Newswise — CHAPEL HILL, NC – For patients whose hearing is considered “too good” for traditional cochlear implants, but whose hearing loss is too advanced to benefit from hearing aids, there hasn’t been a device to meet their needs.

But a hearing implant system that just received FDA approval will now meet that previously unmet need and benefit those patients, according to Harold C. Pillsbury, MD, chair of the Department of Otolaryngology/Head and Neck Surgery at the UNC School of Medicine.

SYNCHRONY EAS (Electric Acoustic Stimulation) Hearing Implant System, which is manufactured by Durham-based MED-EL Corporation, received FDA approval on September 16.

UNC participated in the EAS System clinical trials and implanted the device in more patients than any other hearing center that participated.

“Our clinical trial participants were overwhelmingly receptive to this new technology,” Pillsbury said. “The technology is remarkable and so were the results.”

The implant relies on two auditory technologies – the SYNCHRONY cochlear implant that stimulates the auditory nerve for high-frequency hearing loss and the EAS audio processor, which has a built-in acoustic amplification for low-frequency hearing loss.

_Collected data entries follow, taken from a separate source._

-- ==== Sys2Proof/WellFormed.lean ====
section
/-! DEFINITION. Which words of each opcode are instructions: the operand, SUB and X checks of R51, opcode by opcode, from
the encoding tables of R61, R133, R168, R209, R253, R271, R299, R324, R329, R380, R411 and R446. -/

namespace Sys2Proof

/-- The check of R51 that an encoding fails. -/
inductive EncodingError where
  /-- Check 1: OPC is 0x00. -/
  | ill
  /-- Check 2: OPC is not assigned in R52. -/
  | unassigned
  /-- Check 3: an operand class, an index or an unassigned `y` number. -/
  | operand
  /-- Check 3: both vector sources in one bank (R50). -/
  | bank
  /-- Check 4: a SUB code the opcode does not list. -/
  | sub
  /-- Check 5: a reserved code, a TY not accepted, or bits that must be zero. -/
  | field
  deriving DecidableEq, Repr

/-- One kind of operand that an operand field may hold. -/
inductive Slot where
  | none
  /-- A `w` register of index at most `hi`. -/
  | w (hi : Nat)
  | v
  /-- A `v` register whose index is a multiple of 8 (R329). -/
  | v8
  | p
  | l
  /-- A `y` number that is assigned to a register. -/
  | y
  /-- An engine name of index at most `hi`. -/
  | e (hi : Nat)
  | imm
  /-- An immediate from 0 to 7. -/
  | imm8
  deriving DecidableEq, Repr

/-- The `y` numbers that name a register (R92, R236 to R241, R266, R287, R297, R331, R379, R362, R446). -/
def yAssigned (n : Nat) : Bool :=
  n ≤ 23 || (32 ≤ n && n ≤ 42) || (48 ≤ n && n ≤ 52) || (56 ≤ n && n ≤ 60) || (64 ≤ n && n ≤ 67)
    || n == 72 || (80 ≤ n && n ≤ 87) || (96 ≤ n && n ≤ 102) || (112 ≤ n && n ≤ 114)

/-- Does the operand lie in the slot. -/
def Slot.accepts : Slot → Opnd → Bool
  | .none, .none => true
  | .w hi, .w n => n.toNat ≤ hi
  | .v, .v _ => true
  | .v8, .v n => n.toNat % 8 == 0
  | .p, .p _ => true
  | .l, .l _ => true
  | .y, .y n => yAssigned n.toNat
  | .e hi, .e n => n.toNat ≤ hi
  | .imm, .imm _ => true
  | .imm8, .imm n => n.toNat ≤ 7
  | _, _ => false

/-- Does the operand lie in one of the slots. -/
def Opnd.oneOf (o : Opnd) (ss : List Slot) : Bool := ss.any (fun s => s.accepts o)

/-- The lanes of a vector register under an element type (R129). -/
def laneCount (ty : Nat) : Nat :=
  match ty with
  | 0 | 1 | 12 | 13 | 14 => 64
  | 2 | 3 | 9 | 10 => 32
  | 6 | 7 | 15 => 8
  | _ => 16

/-- The elements of a register under a format code of VCVT (R149). -/
def codeLanes (code : Nat) : Nat := if 18 ≤ code then 128 else if 16 ≤ code then 64 else laneCount code

/-- Do VCVT's part and its format codes `dst` and `src` fit: a part is below the ratio of the two element counts (R150). -/
def partOk (dst src : Nat) : Opnd → Bool
  | .imm p => p.toNat < max (codeLanes dst) (codeLanes src) / min (codeLanes dst) (codeLanes src)
  | _ => false

/-- X is absent (R51, check 5). -/
def XFld.isNone : XFld → Bool
  | .none => true
  | _ => false

/-- Format R with TY in the list; `rnd` lets RM be 000 to 101, `mask` lets the mask field be used (R44). -/
def XFld.okR (tys : List Nat) (rnd mask : Bool) : XFld → Bool
  | .r ty rm en p => tys.contains ty.toNat && (rm == 0 || (rnd && rm.toNat ≤ 5)) && (!en || mask) && (en || p == 0)
  | _ => false

/-- Format M with TY, SC and CP in the lists; `ord` lets OR be 1 (R46). -/
def XFld.okM (tys scs cps : List Nat) (ord : Bool) : XFld → Bool
  | .m ty sc cp o _ => tys.contains ty.toNat && scs.contains sc.toNat && cps.contains cp.toNat && (!o || ord)
  | _ => false

/-- Format M with offset 0. -/
def XFld.ofsZero : XFld → Bool
  | .m _ _ _ _ ofs => ofs == 0
  | _ => false

/-- Format I. -/
def XFld.okI (good : BitVec 40 → Bool) : XFld → Bool
  | .i v => good v
  | _ => false

/-- Format B. -/
def XFld.okB (good : BitVec 40 → Bool) : XFld → Bool
  | .b v => good v
  | _ => false

/-- Format E with the format code in the list, no bit outside the mask, and a further condition on the 36 bits (R48). -/
def XFld.okE (fmts : List Nat) (mask : Nat) (good : Nat → Bool) : XFld → Bool
  | .e f rest => fmts.contains f.toNat && (rest.toNat ||| mask) == mask && good rest.toNat
  | _ => false

/-- The element type in formats R and M, the format in E, else 0. -/
def XFld.ty : XFld → Nat
  | .r ty _ _ _ => ty.toNat
  | .m ty _ _ _ _ => ty.toNat
  | .e f _ => f.toNat
  | _ => 0

/-- The rounding mode in format R. -/
def XFld.rm : XFld → Nat
  | .r _ rm _ _ => rm.toNat
  | _ => 0

/-- Are lanes masked (format R). -/
def XFld.mkEn : XFld → Bool
  | .r _ _ en _ => en
  | _ => false

/-- The mask predicate (format R). -/
def XFld.mkP : XFld → Nat
  | .r _ _ _ p => p.toNat
  | _ => 0

/-- The scope in format M. -/
def XFld.sc : XFld → Nat
  | .m _ sc _ _ _ => sc.toNat
  | _ => 0

/-- The cache policy in format M. -/
def XFld.cp : XFld → Nat
  | .m _ _ cp _ _ => cp.toNat
  | _ => 0

/-- OR in format M. -/
def XFld.ord : XFld → Bool
  | .m _ _ _ o _ => o
  | _ => false

/-- The signed byte offset in format M. -/
def XFld.ofs : XFld → Word
  | .m _ _ _ _ ofs => ofs.signExtend 64
  | _ => 0

/-- The immediate of format I or the offset of format B, 40 bits. -/
def XFld.imm40 : XFld → BitVec 40
  | .i v => v
  | .b v => v
  | _ => 0

/-- The 36 bits of format E. -/
def XFld.rest : XFld → Nat
  | .e _ bits36 => bits36.toNat
  | _ => 0

/-- Bits `lo` to `lo + len - 1` of a number. -/
def natBits (n lo len : Nat) : Nat := (n >>> lo) % 2 ^ len

/-- What the table of an opcode accepts. -/
structure Row where
  /-- Slots of operand D. -/
  d : List Slot
  /-- Slots of operand A. -/
  a : List Slot
  /-- Slots of operand B. -/
  b : List Slot
  /-- Is the SUB code listed. -/
  subOk : Bool
  /-- Is X as the table says. -/
  xOk : Bool
  deriving Repr

/-- TY codes from `lo` to `hi`. -/
def tyRange (lo hi : Nat) : List Nat := (List.range (hi + 1)).filter (fun t => lo ≤ t)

The SYNCHRONY EAS implant best assists people whose hearing loss is referred to as “ski-slope” hearing loss, based on the steeply sloping image that appears on an audiogram when a patient has more trouble hearing higher-frequency sounds. Using traditional hearing aids, those patients often have difficulty understanding speech above the din of background noise.

Ninety-seven percent of patients participating in the MED-EL EAS clinical trial reported a benefit from EAS within the first year. Ninety-two percent of participants reported an improvement in their ability to hear even among background noise, one of the most challenging listening environments for people with hearing loss. And 90 percent reported satisfaction with the device overall.

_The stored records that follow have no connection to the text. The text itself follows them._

/-! ### The home port (R160, R171 to R174) -/

/-- Can the request be performed on its word now: the tag or the condition is as it waits for. -/
def Req.eligible (r : Req) (s : State) (k off : Nat) : Bool :=
  match r.op with
  | .ldf | .ldff => spadTag s k off
  | .ste => !(spadTag s k off)
  | .waita _ | .join => r.holds (spadGet s k off r.size)
  | _ => true

/-- Perform an eligible request at its word, without serving the waiters. A plain load is an access of path T; every other finds the word as it
stands. -/
def spadPerform (r : Req) (k off : Nat) (s : State) : State :=
  let old := spadGet s k off r.size
  match r.op with
  | .load =>
    if r.acq = 0 then finishReq r (.ok (extendTy r.ty (pathGet s 0 k off r.size).1).toNat) (pathGet s 0 k off r.size).2
    else finishReq r (.ok (extendTy r.ty old).toNat) (meetWord 1 k off s)
  | .store => finishReq r (.ok 0) (spadSet (leaveWord 0 k off s) k off r.size r.val)
  | .ldf => finishReq r (.ok old) (spadSetTag (meetWord 1 k off s) k off false)
  | .ldff => finishReq r (.ok old) (meetWord 1 k off s)
  | .ste | .stf => finishReq r (.ok 0) (spadSetTag (spadSet (leaveWord 0 k off s) k off 8 r.val) k off true)
  | .tagr => finishReq r (.ok (if spadTag s k off then 1 else 0)) s
  | .tagw => finishReq r (.ok 0) (spadSetTag s k off (r.val % 2 == 1))
  | .waita _ | .join => finishReq r (.ok old) (meetWord 1 k off s)
  | .atom op =>
    finishReq r (.ok (extendTy r.ty old).toNat) (spadSet (leaveWord 0 k off s) k off r.size (atomNew op r.ty r.size old r.val r.cmp))
  | .link _ _ => s

/-- Is the request registered on the word at an offset of core `k`. -/
def Req.onWord (r : Req) (k off : Nat) : Bool :=
  match r.home with
  | .spad c o => c == k && o / 8 == off / 8
  | _ => false

/-- The offset of a request in its home's scratchpad. -/
def Req.off (r : Req) : Nat :=
  match r.home with
  | .spad _ o => o
  | _ => 0

/-- Serve the waiters of a word in arrival order until none of them can go on (R172). -/
def spadServe (k off : Nat) : Nat → State → State
  | 0, s => s
  | n + 1, s =>
    match (s.core k).waiters.find? (fun r => r.onWord k off && r.eligible s k r.off) with
    | none => s
    | some r =>
      spadServe k off n (spadPerform r k r.off (s.modCore k fun c => { c with waiters := c.waiters.erase r }))

/-- After a write or a tag change of a word: held threads are woken and the waiters served (R172, R174, R176). -/
def spadChanged (k off : Nat) (s : State) : State :=
  let s1 := markHeld (fun h => match h with | .spad c o => c == k && o / 8 == off / 8 | _ => false) s
  spadServe k off (s1.core k).waiters.length s1

/-- Write `n` bytes of a word and serve its waiters. -/
def spadWrite (s : State) (k off n v : Nat) : State := spadChanged k off (spadSet s k off n v)

/-- Does an operation change the word or its tag. -/
def ReqOp.changes : ReqOp → Bool
  | .store | .ldf | .ste | .stf | .tagw | .atom _ => true
  | _ => false

/-- Does an operation write a whole word whatever it held (R160). -/
def ReqOp.overwrites (op : ReqOp) (size : Nat) : Bool :=
  match op with
  | .store => size == 8
  | .ste | .stf => true
  | _ => false

/-- Perform a request at a scratchpad word, or register it with the waiters of the port; a full list refuses it (R172, R173). -/
def portDo (r : Req) (k off : Nat) (s : State) : Except Req State :=
  if r.eligible s k off then
    let s1 := spadPerform r k off s
    .ok (if r.op.changes then spadChanged k off s1 else s1)
  else if (s.core k).waiters.length < 32 then .ok (s.modCore k fun c => { c with waiters := c.waiters ++ [r] })
  else .error { r with refused := true, delay := if r.refused then min 1024 (2 * r.delay) else 64 }

/-- Accesses held at the home port of a core for slots that are not resident (R162). -/
def heldAtPort (s : State) (k : Nat) : Nat := (s.reqs.filter fun r => r.atCore k && r.heldAt).length

/-- Is a request's home one that the waiters of a slice are listed at: the same station of a die. -/
def Home.sameSlice (a b : Home) : Bool :=
  match a, b with
  | .dev p, .dev q => homeDie p == homeDie q && homeStation p == homeStation q
  | .llc d p, .llc e q => d == e && homeStation p == homeStation q
  | .dev p, .llc e q => homeDie p == e && homeStation p == homeStation q
  | .llc d p, .dev q => d == homeDie q && homeStation p == homeStation q
  | _, _ => false

/-- Read `n` bytes at a home outside the scratchpads, for a requester on die `d`: the home slice, or the copy of the requester's die (R183, R357). -/
def sliceRead (s : State) (d : Nat) (h : Home) (n : Nat) : Except Nat Nat × State :=
  match h with
  | .dev pa => (homeRead s d pa n, s)
  | .llc e pa => dieRead s e pa n
  | .spad _ _ => (.ok 0, s)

“On average, patients performed more than twice as well on tests of speech understanding with EAS than they did with their hearing aids preoperatively, which speaks to the benefits of this technology,” Pillsbury said.

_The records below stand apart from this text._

-- ==== Sys2Proof/Machine/Eiu.lean ====
section
/-! DEFINITION. The event ingress unit: sensor ports, source FIFOs, drop markers, window groups and their heartbeats, the destinations'
stops, late events and the window barrier (R197 to R199, R386 to R394). -/

namespace Sys2Proof.Machine

/-! ### Ports and sources (R386 to R389) -/

/-- The low 48 bits of device time. -/
def postmark (s : State) : Nat := s.pkg.time % 2 ^ 48

/-- Add to a 32-bit counter of a die that saturates (R387). -/
def addSat32 (m : SMap Nat) (k n : Nat) : SMap Nat := m.put k (min (2 ^ 32 - 1) (m.getD k 0 + n))

/-- Count discarded wire events of a port (R386, R387). -/
def badEvent (d port n : Nat) (s : State) : State := s.modDie d fun dd => { dd with badEvents := addSat32 dd.badEvents port n }

/-- The FIFO of a source. -/
def fifoOf (s : State) (d src : Nat) : List FifoItem := (s.die d).fifos.getD src []

/-- Events in a FIFO; heartbeats take no place. -/
def fifoCount (l : List FifoItem) : Nat := (l.filter fun i => i.hb.isNone).length

/-- Put an item at the end of a source's FIFO. -/
def fifoPush (d src : Nat) (i : FifoItem) (s : State) : State :=
  s.modDie d fun dd => { dd with fifos := dd.fifos.put src (dd.fifos.getD src [] ++ [i]) }

/-- The next SEQ of a source (R388). -/
def takeSeq (d src : Nat) (s : State) : Nat × State :=
  ((s.die d).seqs.getD src 0, s.modDie d fun dd => { dd with seqs := dd.seqs.put src ((dd.seqs.getD src 0 + 1) % 65536) })

/-- The two words of an event (R197). -/
def eventWords (pmk src kind addr val seq : Nat) (drop : Bool) : Ev :=
  ⟨put pmk 16 48 ||| put src 4 12 ||| put kind 0 4, put addr 32 32 ||| put val 16 16 ||| put seq 0 16, false, drop, 0, none, 0, 0⟩

/-- The entry of a source in its die's table. -/
def srcEntry (s : State) (d src : Nat) : Word := (s.die d).srcTab.getD src 0

/-- A drop marker enters a FIFO that has room after drops (R388). -/
def pushMarker (d src : Nat) (s : State) : State :=
  match (s.die d).drops.get? src with
  | none => s
  | some r =>
    if 256 ≤ fifoCount (fifoOf s d src) then s
    else
      let (seq, s1) := takeSeq d src (s.modDie d fun dd => { dd with drops := dd.drops.erase src })
      fifoPush d src ⟨eventWords (postmark s) src r.kind 0 (min 65535 r.count) seq true, srcEntry s d src, r.port, none⟩ s1

/-- A wire event of a valid source enters the source's FIFO, or is dropped and still consumes a SEQ (R388). -/
def wireIn (d port src : Nat) (w : Word) (s : State) : State :=
  let s1 := pushMarker d src s
  let kind := fld w 0 4
  let (seq, s2) := takeSeq d src s1
  if 256 ≤ fifoCount (fifoOf s1 d src) then
    s2.modDie d fun dd => { dd with drops := dd.drops.put src ⟨(dd.drops.getD src ⟨0, 0, 0⟩).count + 1, kind, port⟩ }
  else fifoPush d src ⟨eventWords (postmark s) src kind (fld w 32 32) (fld w 16 16) seq false, srcEntry s d src, port, none⟩ s2

/-- One wire event of a packet (R386, R389). -/
def wireEvent (d port src : Nat) (w : Word) (s : State) : State :=
  if 4095 < src ∨ fld w 4 12 ≠ 0 ∨ bitAt (srcEntry s d src) 63 = false then badEvent d port 1 s else wireIn d port src w s

/-- Little-endian words of a payload. -/
def payloadWords : List Byte → List Word
  | a :: b :: c :: d :: e :: f :: g :: h :: rest => (h ++ g ++ f ++ e ++ d ++ c ++ b ++ a) :: payloadWords rest
  | _ => []

/-- The source of a packet, where the port takes it: `chan` is 64 × virtual channel + data type on a camera port, the UDP port on a
network port (R386). -/
def packetSource (cfg : Word) (chan : Nat) : Option Nat :=
  if bitAt cfg 62 then
    let base := fld cfg 44 16
    if base ≤ chan ∧ chan ≤ base + 255 ∧ chan < 65536 then some (fld cfg 0 12 + (chan - base)) else none
  else
    let dt := chan % 64
    if 0x30 ≤ dt ∧ dt ≤ 0x37 ∧ chan < 1024 then some (fld cfg 0 12 + 8 * (chan / 64) + (dt - 0x30)) else none

/-- WIRE_PACKET_RECEIVE (R386, R388): device port `p` receives a packet; `good`: its CRC, FCS or checksum holds. -/
def execWirePacketReceive (p chan : Nat) (good : Bool) (bytes : List Byte) (s : State) : Out :=
  let d := p / 4
  let port := p % 4
  let cfg := (s.die d).portCfg.getD port 0
  if 8 ≤ p ∨ bitAt cfg 63 = false ∨ (bitAt cfg 62 = false ∧ fld cfg 60 2 = 3) ∨ (s.die d).run ≠ .running then .next s
  else match packetSource cfg chan with
    | none => .next s
    | some src =>
      if good = false ∨ bytes.length % 8 ≠ 0 then .next (s.modDie d fun dd => { dd with badPackets := addSat32 dd.badPackets port 1 })
      else .next ((payloadWords bytes).foldl (fun t w => wireEvent d port src w t) s)

/-- DROP_MARKER (R388). -/
def execDropMarker (d src : Nat) (s : State) : Out := .next (pushMarker d src s)

/-! ### Window groups (R390) -/

/-- Word `w` of group `g` of a die. -/
def grpWord (s : State) (d g w : Nat) : Word := (s.die d).groups.getD (8 * g + w) 0

/-- Destination `e` of a group, 16 bits. -/
def grpDst (s : State) (d g e : Nat) : Nat := fld (grpWord s d g (4 + e / 4)) (16 * (e % 4)) 16

/-- Fields of a destination. -/
def dstValid (v : Nat) : Bool := natBits v 15 1 == 1
def dstWeaver (v : Nat) : Option Nat := if natBits v 14 1 = 1 then some (natBits v 12 2) else none
def dstCore (v : Nat) : Nat := coreAt (natBits v 10 1) (natBits v 5 5) (natBits v 0 5)

/-- The place that an event or a destination names: a core, or a channel of a cluster. -/
def placeKey (core : Nat) (weaver : Option Nat) : Nat :=
  match weaver with
  | none => core
  | some ch => 10000 + 4 * clusterOf core + ch

/-- The sources of a group: valid entries of its die with GV set. -/
def grpSources (s : State) (d g : Nat) : List Nat :=
  ((s.die d).srcTab.filter fun e => bitAt e.2 63 && bitAt e.2 59 && fld e.2 53 6 == g).map (·.1)

/-- The numbers of the valid destinations of a group. -/
def grpDests (s : State) (d g : Nat) : List Nat := (List.range 16).filter fun e => dstValid (grpDst s d g e)

/-- How many groups with EN list a place as a destination. -/
def placeGroups (s : State) (key : Nat) : Nat :=
  ((List.range 128).filter fun n =>
    bitAt (grpWord s (n / 64) (n % 64) 0) 63
      && (grpDests s (n / 64) (n % 64)).any fun e =>
        let v := grpDst s (n / 64) (n % 64) e
        placeKey (dstCore v) (dstWeaver v) == key).length

/-- The length of a group's windows. -/
def grpLen (s : State) (d g : Nat) : Nat := fld (grpWord s d g 1) 0 32

/-- Is a group enabled: EN, and none of the limits of R390 is broken. -/
def grpEnabled (s : State) (d g : Nat) : Bool :=
  bitAt (grpWord s d g 0) 63 && 64 ≤ grpLen s d g && (grpSources s d g).length ≤ 64
    && (grpDests s d g).all fun e =>
      let v := grpDst s d g e
      natBits v 5 5 ≤ 23 && placeGroups s (placeKey (dstCore v) (dstWeaver v)) ≤ 4

/-- B_k: the first postmark of window `k` (R390). -/
def windowStart (s : State) (d g k : Nat) : Nat := (fld (grpWord s d g 0) 0 48 + k * grpLen s d g) % 2 ^ 48

/-- Does postmark `a` precede `b` (R390). -/
def precedes (a b : Nat) : Bool :=
  let x := (b + 2 ^ 48 - a) % 2 ^ 48
  1 ≤ x && x < 2 ^ 47

/-- The number of a group's destination at a place. -/
def grpDestOf (s : State) (d g key : Nat) : Option Nat :=
  (grpDests s d g).find? fun e => placeKey (dstCore (grpDst s d g e)) (dstWeaver (grpDst s d g e)) == key

/-- The key of a stop's state for destination `e` of group `g` of die `d`. -/
def stopKey (d g e : Nat) : Nat := 16 * (64 * d + g) + e

/-- The state of a stop on die `dd`. -/
def stopOf (s : State) (dd key : Nat) : StopState := (s.die dd).stops.getD key StopState.reset

/-- Replace the state of a stop. -/
def setStop (dd key : Nat) (st : StopState) (s : State) : State := s.modDie dd fun x => { x with stops := x.stops.put key st }

/-! ### From the FIFO to the destination (R389, R391) -/

/-- Is the route of a source stalled: one of its events stands at an online core whose inbox is full (R198). -/
def routeStalled (s : State) (d src : Nat) : Bool :=
  s.evs.any fun m => m.die == d && m.src == src && !m.heartbeat && m.weaver.isNone && coreOnline s m.core
    && decide (64 ≤ (s.core m.core).inbox.length)

/-- EVENT_SEND (R389): the first item of a source's FIFO leaves toward its destination's stop, unless the route is stalled (R198). -/
def execEventSend (d src : Nat) (s : State) : Out :=
  match fifoOf s d src with
  | [] => .next s
  | i :: rest =>
    if routeStalled s d src then .next s
    else
    let s1 := s.modDie d fun dd => { dd with fifos := dd.fifos.put src rest }
    let g := fld i.ent 53 6
    match i.hb with
    | some e =>
      let v := grpDst s d g e
      .next { s1 with evs := s1.evs ++ [⟨i.e, d, src, i.port, true, dstCore v, dstWeaver v, some (stopKey d g e), false⟩] }
    | none =>
      let core := hintCore i.ent
      let wv := if bitAt i.ent 62 then some (fld i.ent 60 2) else none
      let dest := if bitAt i.ent 59 && grpEnabled s d g then grpDestOf s d g (placeKey core wv) else none
      let s2 := match dest with
        | some e => s1.modDie d fun dd => { dd with hbSent := dd.hbSent.put (4096 * (16 * g + e) + src) s.pkg.time }
        | none => s1
      .next { s2 with evs := s2.evs ++ [⟨i.e, d, src, i.port, false, core, wv, dest.map (stopKey d g), false⟩] }

/-- HEARTBEAT (R391): nothing of a source has gone to destination `e` of group `g` for HBI ns. -/
def execHeartbeat (d g e src : Nat) (s : State) : Out :=
  let key := 4096 * (16 * g + e) + src
  let since := max ((s.die d).grpOn.getD g 0) ((s.die d).hbSent.getD key 0)
  if grpEnabled s d g && (grpSources s d g).contains src && (grpDests s d g).contains e
      && decide (since + fld (grpWord s d g 2) 32 32 ≤ s.pkg.time) then
    .next (fifoPush d src ⟨eventWords (postmark s) src 0 0 0 0 false, srcEntry s d src, 0, some e⟩
      (s.modDie d fun dd => { dd with hbSent := dd.hbSent.put key s.pkg.time }))
  else .next s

The National Institute on Deafness and Other Communication Disorders estimates that 26 million Americans between the ages of 20 and 69 have high-frequency hearing loss. While 2 percent of adults aged 45 to 54 have disabling hearing loss, the rate increases to 8.5 percent for adults aged 55 to 64. Nearly 25 percent of those ages 65 to 74 and 50 percent of those who are 75 and older have disabling hearing loss.

The EAS System FDA approval is for candidates who are 18 years old and older who have normal to moderate sensorineural hearing loss in the low frequencies, sloping to a severe-to-profound hearing loss in the high frequencies.

MED-EL expects that the SYNCHRONY EAS Hearing Implant System will be available in the coming months.